Search the entries for lines that contain the word "fracUnit", and report each one found.
[[ DATASET ENTRIES open ]]
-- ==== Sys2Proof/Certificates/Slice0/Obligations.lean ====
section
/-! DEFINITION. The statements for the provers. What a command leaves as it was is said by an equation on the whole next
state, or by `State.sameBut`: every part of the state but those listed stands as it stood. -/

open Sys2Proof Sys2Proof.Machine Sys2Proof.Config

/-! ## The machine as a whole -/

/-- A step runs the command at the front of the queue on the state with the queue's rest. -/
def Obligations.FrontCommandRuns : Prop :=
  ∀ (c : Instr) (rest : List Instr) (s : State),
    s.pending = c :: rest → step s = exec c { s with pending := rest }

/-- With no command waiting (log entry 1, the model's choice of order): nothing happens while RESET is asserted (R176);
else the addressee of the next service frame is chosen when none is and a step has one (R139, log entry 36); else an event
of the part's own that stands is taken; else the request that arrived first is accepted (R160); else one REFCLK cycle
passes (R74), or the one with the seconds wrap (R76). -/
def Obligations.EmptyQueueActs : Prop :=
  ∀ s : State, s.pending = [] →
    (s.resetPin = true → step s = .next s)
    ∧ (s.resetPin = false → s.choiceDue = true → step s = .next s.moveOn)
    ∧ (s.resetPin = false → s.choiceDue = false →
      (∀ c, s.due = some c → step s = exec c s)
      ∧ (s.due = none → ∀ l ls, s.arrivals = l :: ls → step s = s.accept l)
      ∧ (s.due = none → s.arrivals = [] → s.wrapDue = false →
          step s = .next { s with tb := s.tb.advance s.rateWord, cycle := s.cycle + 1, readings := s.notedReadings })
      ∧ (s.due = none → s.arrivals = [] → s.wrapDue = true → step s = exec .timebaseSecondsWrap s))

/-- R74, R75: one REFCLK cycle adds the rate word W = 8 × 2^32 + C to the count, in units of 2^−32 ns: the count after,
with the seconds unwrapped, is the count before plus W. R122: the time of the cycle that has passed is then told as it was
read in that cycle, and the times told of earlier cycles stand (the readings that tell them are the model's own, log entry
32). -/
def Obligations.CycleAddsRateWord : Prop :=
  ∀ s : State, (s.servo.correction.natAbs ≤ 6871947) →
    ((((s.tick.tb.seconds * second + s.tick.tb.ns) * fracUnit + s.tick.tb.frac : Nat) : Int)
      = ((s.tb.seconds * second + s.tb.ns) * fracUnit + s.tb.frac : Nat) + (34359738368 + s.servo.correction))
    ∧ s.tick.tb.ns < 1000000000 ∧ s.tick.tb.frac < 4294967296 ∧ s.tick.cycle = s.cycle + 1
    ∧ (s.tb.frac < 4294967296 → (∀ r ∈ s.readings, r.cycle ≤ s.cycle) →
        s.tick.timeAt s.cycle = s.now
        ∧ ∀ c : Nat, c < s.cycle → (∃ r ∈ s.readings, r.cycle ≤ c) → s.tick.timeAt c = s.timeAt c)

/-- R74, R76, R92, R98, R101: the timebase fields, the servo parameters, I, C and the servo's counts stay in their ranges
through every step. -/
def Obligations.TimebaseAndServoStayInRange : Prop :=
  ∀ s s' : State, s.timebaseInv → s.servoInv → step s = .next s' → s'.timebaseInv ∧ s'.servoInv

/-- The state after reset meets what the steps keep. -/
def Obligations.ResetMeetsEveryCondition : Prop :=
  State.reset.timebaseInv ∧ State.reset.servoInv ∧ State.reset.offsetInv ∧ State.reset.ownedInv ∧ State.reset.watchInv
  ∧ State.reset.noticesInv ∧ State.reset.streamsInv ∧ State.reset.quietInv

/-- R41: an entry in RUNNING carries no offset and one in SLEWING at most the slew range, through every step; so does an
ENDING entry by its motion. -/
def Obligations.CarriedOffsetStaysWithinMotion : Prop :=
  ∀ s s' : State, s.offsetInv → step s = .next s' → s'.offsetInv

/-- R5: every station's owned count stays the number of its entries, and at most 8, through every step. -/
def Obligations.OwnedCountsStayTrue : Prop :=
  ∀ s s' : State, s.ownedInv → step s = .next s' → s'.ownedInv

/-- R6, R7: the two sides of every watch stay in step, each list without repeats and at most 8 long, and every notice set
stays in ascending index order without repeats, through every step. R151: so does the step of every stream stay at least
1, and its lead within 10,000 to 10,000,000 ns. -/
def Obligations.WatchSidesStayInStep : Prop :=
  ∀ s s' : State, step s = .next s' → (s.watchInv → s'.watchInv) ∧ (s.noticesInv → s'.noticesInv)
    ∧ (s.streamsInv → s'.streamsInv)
[[ DATASET ENTRIES closed ]]
→ **TASK ANSWER**:
    ((((s.tick.tb.seconds * second + s.tick.tb.ns) * fracUnit + s.tick.tb.frac : Nat) : Int)
      = ((s.tb.seconds * second + s.tb.ns) * fracUnit + s.tb.frac : Nat) + (34359738368 + s.servo.correction))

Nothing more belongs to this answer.